[Stored entries]
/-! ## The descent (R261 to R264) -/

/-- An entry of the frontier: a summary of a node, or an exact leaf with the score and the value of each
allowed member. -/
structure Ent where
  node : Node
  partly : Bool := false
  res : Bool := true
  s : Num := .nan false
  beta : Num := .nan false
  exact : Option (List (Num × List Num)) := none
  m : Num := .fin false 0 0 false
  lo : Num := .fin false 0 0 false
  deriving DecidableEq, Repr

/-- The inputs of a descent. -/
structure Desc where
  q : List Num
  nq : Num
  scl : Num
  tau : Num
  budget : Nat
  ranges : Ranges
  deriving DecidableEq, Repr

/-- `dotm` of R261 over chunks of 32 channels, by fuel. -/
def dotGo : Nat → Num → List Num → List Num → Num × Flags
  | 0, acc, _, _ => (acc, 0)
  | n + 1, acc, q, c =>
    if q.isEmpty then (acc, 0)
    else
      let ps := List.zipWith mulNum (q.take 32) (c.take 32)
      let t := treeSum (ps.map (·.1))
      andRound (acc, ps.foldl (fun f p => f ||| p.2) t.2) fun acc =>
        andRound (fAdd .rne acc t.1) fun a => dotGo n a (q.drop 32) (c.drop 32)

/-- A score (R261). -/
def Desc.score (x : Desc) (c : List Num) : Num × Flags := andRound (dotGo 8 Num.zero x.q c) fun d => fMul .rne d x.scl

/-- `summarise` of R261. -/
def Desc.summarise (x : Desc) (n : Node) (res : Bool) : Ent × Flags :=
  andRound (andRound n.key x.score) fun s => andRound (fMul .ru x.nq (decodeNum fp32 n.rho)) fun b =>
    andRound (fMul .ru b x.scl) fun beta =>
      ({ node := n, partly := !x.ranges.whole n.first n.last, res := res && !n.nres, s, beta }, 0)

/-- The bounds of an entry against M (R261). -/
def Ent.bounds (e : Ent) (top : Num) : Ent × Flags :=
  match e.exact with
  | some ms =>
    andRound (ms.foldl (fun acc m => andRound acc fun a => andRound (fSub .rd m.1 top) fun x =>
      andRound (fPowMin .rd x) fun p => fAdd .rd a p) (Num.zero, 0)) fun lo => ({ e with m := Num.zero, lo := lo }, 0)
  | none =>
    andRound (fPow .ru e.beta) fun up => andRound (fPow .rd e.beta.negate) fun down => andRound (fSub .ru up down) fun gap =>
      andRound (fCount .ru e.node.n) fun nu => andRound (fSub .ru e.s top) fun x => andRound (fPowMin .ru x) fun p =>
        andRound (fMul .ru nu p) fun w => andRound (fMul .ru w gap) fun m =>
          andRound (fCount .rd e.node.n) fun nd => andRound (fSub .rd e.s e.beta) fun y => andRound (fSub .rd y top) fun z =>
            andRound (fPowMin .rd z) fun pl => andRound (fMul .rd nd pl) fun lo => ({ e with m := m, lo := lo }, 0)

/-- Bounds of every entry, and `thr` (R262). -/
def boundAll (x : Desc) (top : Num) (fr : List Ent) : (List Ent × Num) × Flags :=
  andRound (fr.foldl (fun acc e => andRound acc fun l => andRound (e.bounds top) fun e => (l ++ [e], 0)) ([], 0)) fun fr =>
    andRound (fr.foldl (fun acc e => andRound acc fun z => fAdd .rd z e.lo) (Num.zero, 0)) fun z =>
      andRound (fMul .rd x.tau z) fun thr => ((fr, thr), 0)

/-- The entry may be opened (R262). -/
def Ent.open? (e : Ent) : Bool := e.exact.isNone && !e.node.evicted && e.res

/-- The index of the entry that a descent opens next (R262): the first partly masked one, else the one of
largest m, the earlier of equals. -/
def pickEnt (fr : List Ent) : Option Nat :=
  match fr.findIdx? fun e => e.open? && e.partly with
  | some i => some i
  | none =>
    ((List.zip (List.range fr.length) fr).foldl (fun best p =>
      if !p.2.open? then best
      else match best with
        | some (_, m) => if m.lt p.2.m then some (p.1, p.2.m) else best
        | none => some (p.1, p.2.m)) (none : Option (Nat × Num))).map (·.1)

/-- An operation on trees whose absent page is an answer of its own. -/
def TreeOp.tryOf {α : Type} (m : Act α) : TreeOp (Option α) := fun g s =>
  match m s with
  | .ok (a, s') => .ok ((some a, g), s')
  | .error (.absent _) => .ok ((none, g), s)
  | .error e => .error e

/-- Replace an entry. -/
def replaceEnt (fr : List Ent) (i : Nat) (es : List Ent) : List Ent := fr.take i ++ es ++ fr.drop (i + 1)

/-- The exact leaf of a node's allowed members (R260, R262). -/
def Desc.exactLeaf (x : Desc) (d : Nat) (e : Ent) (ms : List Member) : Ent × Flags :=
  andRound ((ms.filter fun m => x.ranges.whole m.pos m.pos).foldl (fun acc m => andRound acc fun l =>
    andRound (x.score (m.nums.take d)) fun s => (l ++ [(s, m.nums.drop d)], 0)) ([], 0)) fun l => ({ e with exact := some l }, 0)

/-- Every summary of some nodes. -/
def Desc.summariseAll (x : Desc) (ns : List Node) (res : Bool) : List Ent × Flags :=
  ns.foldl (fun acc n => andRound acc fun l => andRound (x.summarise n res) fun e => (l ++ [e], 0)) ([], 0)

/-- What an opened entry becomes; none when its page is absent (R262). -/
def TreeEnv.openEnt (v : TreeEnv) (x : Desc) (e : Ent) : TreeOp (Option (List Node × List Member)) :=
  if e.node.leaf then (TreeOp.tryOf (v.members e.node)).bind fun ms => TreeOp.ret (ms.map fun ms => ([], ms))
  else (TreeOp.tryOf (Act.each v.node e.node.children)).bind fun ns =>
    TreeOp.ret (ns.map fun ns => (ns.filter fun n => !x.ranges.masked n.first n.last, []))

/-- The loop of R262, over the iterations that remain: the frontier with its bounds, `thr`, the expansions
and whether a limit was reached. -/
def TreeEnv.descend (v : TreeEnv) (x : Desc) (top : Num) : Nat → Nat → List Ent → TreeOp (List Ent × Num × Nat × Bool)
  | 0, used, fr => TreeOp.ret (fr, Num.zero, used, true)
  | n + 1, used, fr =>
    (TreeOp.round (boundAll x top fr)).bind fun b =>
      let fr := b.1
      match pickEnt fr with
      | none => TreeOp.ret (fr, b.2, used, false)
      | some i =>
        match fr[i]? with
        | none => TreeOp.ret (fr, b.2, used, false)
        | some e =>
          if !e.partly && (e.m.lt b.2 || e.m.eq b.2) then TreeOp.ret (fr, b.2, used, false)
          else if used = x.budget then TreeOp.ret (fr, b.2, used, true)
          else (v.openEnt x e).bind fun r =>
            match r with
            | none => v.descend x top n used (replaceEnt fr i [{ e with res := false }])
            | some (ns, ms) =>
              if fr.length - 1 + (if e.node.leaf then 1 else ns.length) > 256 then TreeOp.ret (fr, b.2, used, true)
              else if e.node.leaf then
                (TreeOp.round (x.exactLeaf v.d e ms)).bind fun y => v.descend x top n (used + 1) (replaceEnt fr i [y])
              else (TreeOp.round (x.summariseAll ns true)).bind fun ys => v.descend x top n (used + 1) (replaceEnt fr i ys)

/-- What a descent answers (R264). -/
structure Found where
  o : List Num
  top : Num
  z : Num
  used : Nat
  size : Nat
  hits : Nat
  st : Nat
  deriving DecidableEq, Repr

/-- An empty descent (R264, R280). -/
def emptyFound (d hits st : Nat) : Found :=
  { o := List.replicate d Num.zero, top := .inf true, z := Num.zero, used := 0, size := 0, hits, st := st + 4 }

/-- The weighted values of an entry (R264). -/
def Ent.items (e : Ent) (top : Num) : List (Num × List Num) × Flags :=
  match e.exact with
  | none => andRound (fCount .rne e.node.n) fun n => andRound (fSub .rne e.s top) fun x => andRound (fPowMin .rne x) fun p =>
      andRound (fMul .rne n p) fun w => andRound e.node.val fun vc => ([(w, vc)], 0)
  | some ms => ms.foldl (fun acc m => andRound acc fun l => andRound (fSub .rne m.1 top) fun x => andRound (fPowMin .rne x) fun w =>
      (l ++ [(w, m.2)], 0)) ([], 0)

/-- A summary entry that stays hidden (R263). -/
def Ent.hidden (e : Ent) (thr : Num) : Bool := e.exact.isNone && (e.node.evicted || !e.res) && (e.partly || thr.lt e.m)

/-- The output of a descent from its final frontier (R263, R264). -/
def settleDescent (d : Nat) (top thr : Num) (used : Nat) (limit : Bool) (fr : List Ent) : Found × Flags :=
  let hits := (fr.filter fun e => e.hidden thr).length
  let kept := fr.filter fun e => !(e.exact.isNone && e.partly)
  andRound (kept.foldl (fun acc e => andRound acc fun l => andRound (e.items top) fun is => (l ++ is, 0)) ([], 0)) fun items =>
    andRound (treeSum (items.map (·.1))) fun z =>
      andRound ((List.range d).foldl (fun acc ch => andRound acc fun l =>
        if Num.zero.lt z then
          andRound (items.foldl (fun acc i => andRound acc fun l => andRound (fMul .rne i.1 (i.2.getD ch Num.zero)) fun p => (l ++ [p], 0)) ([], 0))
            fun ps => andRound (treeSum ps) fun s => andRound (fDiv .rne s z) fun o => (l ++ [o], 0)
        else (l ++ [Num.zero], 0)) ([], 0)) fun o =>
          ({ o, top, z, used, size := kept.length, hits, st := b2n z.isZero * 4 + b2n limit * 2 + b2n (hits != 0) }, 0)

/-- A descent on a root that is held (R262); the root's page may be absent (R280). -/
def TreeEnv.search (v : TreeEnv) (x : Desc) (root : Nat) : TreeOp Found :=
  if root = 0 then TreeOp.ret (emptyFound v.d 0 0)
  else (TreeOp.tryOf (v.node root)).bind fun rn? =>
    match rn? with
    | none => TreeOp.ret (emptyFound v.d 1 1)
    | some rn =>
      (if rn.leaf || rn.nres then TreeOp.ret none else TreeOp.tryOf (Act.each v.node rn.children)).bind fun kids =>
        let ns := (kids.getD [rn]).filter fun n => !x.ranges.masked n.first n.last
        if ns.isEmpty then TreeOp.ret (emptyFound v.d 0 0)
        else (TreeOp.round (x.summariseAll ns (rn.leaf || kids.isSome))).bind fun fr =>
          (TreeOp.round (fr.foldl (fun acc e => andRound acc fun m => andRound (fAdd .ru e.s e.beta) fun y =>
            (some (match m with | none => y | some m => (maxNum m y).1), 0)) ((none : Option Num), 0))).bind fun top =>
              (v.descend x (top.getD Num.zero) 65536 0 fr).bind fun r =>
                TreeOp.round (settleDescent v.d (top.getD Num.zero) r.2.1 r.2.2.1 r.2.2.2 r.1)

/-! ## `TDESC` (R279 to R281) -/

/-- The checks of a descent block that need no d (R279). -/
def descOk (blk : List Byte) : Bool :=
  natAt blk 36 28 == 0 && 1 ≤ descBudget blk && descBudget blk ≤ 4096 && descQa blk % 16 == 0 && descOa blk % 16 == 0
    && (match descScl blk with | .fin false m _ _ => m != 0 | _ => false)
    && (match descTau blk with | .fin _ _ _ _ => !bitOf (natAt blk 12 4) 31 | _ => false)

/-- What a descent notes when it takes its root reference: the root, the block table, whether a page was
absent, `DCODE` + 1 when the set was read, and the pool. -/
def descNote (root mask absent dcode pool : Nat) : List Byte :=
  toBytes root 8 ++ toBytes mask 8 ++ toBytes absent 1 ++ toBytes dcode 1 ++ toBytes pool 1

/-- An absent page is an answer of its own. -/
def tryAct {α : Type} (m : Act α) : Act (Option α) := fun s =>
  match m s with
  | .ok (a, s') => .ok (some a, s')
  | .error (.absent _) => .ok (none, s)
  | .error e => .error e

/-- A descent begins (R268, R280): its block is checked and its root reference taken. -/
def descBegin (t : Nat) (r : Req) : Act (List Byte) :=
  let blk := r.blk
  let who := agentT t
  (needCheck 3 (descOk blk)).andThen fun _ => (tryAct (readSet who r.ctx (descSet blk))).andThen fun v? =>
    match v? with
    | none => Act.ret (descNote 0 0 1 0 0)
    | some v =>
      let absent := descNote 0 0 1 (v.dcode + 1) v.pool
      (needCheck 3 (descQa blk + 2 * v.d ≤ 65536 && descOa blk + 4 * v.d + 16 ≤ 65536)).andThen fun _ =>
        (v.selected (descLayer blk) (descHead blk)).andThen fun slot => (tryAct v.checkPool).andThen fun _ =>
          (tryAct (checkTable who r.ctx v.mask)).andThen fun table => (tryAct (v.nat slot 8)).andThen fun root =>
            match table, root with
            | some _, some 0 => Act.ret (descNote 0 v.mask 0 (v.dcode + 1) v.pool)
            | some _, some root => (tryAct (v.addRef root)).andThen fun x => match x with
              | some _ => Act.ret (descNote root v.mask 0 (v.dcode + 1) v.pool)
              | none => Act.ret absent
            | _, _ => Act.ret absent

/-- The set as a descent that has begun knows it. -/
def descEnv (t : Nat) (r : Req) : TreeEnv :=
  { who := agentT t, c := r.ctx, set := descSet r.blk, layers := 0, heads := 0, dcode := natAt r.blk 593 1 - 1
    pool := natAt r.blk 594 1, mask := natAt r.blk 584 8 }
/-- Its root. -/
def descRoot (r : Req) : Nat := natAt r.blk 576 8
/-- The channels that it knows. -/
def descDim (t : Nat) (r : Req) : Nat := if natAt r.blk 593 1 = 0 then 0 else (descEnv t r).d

== Problem description ==
From the entries above, restate word for word the lines from the line containing "to R281) -/" to the line containing "def descNote (root", both ends included, and nothing more.

== Solution ==
/-! ## `TDESC` (R279 to R281) -/

/-- The checks of a descent block that need no d (R279). -/
def descOk (blk : List Byte) : Bool :=
  natAt blk 36 28 == 0 && 1 ≤ descBudget blk && descBudget blk ≤ 4096 && descQa blk % 16 == 0 && descOa blk % 16 == 0
    && (match descScl blk with | .fin false m _ _ => m != 0 | _ => false)
    && (match descTau blk with | .fin _ _ _ _ => !bitOf (natAt blk 12 4) 31 | _ => false)

/-- What a descent notes when it takes its root reference: the root, the block table, whether a page was
absent, `DCODE` + 1 when the set was read, and the pool. -/
def descNote (root mask absent dcode pool : Nat) : List Byte :=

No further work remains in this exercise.